§ Work task:
For the entries below, the result should be an exact transcription of the lines from the one with "with one of the effects. -/" up to and including the one with "xorReg x y =>", and only those.

Data items:
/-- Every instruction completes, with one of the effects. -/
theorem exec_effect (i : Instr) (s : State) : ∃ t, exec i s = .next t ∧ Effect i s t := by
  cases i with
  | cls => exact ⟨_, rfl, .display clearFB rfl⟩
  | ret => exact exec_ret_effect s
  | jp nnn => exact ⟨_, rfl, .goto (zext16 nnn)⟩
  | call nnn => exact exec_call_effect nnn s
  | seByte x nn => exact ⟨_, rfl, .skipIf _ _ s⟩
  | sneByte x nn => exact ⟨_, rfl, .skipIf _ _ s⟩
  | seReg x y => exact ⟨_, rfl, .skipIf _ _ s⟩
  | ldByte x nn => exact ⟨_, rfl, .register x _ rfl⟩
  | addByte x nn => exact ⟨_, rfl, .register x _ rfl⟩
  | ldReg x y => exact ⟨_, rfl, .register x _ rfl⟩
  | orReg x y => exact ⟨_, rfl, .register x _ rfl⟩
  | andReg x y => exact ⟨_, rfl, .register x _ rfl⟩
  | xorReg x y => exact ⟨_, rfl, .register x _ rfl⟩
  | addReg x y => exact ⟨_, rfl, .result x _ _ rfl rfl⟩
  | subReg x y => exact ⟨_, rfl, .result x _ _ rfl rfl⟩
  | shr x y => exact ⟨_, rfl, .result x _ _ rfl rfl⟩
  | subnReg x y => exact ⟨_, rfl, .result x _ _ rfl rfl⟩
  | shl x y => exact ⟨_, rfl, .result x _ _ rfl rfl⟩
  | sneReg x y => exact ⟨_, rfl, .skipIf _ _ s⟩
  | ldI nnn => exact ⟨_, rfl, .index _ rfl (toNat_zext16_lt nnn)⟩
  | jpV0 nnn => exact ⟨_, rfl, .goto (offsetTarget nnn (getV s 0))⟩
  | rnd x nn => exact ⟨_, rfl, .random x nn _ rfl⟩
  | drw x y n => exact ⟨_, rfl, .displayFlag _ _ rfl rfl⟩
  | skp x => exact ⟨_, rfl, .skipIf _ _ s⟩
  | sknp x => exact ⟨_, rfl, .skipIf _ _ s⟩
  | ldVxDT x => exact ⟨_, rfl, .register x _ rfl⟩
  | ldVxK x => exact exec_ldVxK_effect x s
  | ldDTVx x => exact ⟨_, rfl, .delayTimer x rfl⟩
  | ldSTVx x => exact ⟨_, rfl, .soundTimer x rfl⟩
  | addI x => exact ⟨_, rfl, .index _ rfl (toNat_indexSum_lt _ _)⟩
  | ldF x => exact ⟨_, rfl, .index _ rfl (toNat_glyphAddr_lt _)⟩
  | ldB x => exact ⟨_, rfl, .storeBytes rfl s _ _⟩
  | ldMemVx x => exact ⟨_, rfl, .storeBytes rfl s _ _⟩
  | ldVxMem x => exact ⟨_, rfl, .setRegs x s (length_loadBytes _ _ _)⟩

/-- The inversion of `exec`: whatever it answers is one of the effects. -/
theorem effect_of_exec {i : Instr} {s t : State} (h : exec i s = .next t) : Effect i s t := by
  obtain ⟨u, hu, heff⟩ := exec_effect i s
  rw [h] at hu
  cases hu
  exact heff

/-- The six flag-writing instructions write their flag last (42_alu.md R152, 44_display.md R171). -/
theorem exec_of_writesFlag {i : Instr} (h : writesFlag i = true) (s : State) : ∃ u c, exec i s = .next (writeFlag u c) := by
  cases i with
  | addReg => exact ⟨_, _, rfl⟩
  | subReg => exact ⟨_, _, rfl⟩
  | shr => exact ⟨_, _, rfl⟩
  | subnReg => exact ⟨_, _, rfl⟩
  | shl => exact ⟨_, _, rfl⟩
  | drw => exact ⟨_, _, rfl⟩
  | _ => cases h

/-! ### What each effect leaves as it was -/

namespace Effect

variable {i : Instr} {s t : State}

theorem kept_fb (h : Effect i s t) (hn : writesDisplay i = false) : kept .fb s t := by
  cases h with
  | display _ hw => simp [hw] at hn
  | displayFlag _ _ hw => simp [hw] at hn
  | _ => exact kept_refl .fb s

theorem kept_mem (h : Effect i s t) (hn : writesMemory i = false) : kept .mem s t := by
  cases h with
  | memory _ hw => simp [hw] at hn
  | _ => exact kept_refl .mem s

---

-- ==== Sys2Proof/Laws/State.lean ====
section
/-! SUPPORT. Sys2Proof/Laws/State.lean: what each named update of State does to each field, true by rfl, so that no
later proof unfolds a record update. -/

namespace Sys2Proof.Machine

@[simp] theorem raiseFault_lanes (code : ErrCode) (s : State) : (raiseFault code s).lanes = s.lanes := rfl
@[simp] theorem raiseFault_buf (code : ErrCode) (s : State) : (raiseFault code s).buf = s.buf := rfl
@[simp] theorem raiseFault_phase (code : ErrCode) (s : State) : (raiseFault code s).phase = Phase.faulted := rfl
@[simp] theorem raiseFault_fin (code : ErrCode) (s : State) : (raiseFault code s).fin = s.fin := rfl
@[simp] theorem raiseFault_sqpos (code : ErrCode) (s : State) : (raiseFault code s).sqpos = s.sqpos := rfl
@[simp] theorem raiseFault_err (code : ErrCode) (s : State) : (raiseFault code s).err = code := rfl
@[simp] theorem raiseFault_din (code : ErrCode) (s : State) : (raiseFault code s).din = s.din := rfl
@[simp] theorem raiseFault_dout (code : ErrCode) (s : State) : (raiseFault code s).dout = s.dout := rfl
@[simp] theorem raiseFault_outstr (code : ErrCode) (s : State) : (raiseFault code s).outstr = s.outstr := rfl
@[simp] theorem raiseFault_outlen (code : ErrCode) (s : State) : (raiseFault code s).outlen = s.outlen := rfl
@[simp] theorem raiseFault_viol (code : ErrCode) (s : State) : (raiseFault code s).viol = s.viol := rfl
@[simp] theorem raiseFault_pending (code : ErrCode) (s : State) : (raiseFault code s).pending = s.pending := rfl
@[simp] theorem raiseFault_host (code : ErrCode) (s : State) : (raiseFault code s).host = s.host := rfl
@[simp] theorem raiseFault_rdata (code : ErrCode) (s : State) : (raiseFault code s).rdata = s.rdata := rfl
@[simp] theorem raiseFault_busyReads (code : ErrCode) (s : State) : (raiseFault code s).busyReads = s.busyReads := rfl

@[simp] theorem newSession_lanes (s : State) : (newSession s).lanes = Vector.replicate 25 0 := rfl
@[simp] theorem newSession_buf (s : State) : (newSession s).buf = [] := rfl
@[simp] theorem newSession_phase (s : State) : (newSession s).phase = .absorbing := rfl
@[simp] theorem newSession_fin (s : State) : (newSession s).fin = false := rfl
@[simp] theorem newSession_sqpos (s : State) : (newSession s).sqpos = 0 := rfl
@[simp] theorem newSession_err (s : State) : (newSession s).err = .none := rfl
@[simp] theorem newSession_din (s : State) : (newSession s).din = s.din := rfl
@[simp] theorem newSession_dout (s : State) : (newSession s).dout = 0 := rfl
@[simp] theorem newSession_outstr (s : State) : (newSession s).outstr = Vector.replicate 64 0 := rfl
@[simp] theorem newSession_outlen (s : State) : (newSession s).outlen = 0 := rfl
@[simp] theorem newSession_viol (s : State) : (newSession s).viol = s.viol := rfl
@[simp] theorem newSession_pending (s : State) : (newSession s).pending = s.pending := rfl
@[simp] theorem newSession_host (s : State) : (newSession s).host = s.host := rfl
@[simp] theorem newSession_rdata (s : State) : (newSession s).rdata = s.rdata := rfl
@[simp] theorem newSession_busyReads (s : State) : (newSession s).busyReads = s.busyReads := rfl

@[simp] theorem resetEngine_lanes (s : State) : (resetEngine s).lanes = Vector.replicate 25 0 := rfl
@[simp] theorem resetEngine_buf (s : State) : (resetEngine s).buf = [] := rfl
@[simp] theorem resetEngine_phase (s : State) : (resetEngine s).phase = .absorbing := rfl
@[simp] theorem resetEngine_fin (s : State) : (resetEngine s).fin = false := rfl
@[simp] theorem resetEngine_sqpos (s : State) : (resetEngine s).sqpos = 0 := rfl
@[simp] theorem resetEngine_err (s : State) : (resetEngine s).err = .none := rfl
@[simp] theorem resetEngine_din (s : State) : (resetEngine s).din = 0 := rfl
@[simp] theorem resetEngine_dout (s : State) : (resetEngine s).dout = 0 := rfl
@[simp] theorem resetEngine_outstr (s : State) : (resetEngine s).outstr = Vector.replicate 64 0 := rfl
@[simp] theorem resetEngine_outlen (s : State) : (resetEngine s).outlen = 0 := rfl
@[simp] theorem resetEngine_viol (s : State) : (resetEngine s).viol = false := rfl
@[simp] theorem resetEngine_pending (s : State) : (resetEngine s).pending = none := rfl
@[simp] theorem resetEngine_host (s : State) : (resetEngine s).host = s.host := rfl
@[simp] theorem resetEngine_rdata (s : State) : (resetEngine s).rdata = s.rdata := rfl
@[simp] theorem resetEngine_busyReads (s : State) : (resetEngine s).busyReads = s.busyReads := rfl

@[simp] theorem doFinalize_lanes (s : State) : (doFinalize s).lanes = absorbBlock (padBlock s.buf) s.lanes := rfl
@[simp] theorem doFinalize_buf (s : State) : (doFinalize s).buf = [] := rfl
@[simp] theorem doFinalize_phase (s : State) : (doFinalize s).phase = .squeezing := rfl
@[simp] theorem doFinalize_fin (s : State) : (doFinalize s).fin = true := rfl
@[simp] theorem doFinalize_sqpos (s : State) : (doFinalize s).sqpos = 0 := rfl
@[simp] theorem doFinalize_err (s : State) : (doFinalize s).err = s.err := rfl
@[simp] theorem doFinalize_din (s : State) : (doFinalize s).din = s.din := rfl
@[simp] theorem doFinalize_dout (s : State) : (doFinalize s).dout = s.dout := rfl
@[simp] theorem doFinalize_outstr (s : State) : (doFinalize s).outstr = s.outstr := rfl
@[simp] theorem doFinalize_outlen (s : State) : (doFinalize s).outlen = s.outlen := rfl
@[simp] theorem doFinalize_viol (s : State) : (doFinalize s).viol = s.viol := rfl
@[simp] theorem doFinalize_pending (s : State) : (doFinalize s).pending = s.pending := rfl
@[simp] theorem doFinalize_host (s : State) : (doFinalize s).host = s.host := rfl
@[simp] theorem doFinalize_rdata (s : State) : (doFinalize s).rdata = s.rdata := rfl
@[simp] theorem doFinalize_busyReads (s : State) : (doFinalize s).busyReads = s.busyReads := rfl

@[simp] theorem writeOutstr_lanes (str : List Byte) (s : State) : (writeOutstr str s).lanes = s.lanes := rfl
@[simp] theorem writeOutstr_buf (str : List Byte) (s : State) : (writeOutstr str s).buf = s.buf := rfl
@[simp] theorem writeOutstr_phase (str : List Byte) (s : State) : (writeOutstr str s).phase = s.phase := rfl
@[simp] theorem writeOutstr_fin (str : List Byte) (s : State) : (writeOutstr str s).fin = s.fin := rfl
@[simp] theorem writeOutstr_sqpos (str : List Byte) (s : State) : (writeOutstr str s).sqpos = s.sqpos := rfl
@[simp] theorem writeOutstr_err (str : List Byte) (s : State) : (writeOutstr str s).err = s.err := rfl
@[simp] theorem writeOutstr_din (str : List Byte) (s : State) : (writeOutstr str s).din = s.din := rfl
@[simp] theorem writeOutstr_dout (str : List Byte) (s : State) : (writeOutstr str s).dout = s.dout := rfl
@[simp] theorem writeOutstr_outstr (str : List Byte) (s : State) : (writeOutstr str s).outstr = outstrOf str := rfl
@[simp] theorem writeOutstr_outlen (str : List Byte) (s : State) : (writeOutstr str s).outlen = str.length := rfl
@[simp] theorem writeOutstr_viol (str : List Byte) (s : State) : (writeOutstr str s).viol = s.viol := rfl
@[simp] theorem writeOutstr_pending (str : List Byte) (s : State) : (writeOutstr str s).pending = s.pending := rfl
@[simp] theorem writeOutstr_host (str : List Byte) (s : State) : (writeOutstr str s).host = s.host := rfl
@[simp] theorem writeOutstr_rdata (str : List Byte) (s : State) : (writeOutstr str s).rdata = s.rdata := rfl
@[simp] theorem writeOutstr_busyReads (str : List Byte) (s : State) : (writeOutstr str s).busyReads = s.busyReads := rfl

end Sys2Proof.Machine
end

§ Solution to this exercise:
/-- Every instruction completes, with one of the effects. -/
theorem exec_effect (i : Instr) (s : State) : ∃ t, exec i s = .next t ∧ Effect i s t := by
  cases i with
  | cls => exact ⟨_, rfl, .display clearFB rfl⟩
  | ret => exact exec_ret_effect s
  | jp nnn => exact ⟨_, rfl, .goto (zext16 nnn)⟩
  | call nnn => exact exec_call_effect nnn s
  | seByte x nn => exact ⟨_, rfl, .skipIf _ _ s⟩
  | sneByte x nn => exact ⟨_, rfl, .skipIf _ _ s⟩
  | seReg x y => exact ⟨_, rfl, .skipIf _ _ s⟩
  | ldByte x nn => exact ⟨_, rfl, .register x _ rfl⟩
  | addByte x nn => exact ⟨_, rfl, .register x _ rfl⟩
  | ldReg x y => exact ⟨_, rfl, .register x _ rfl⟩
  | orReg x y => exact ⟨_, rfl, .register x _ rfl⟩
  | andReg x y => exact ⟨_, rfl, .register x _ rfl⟩
  | xorReg x y => exact ⟨_, rfl, .register x _ rfl⟩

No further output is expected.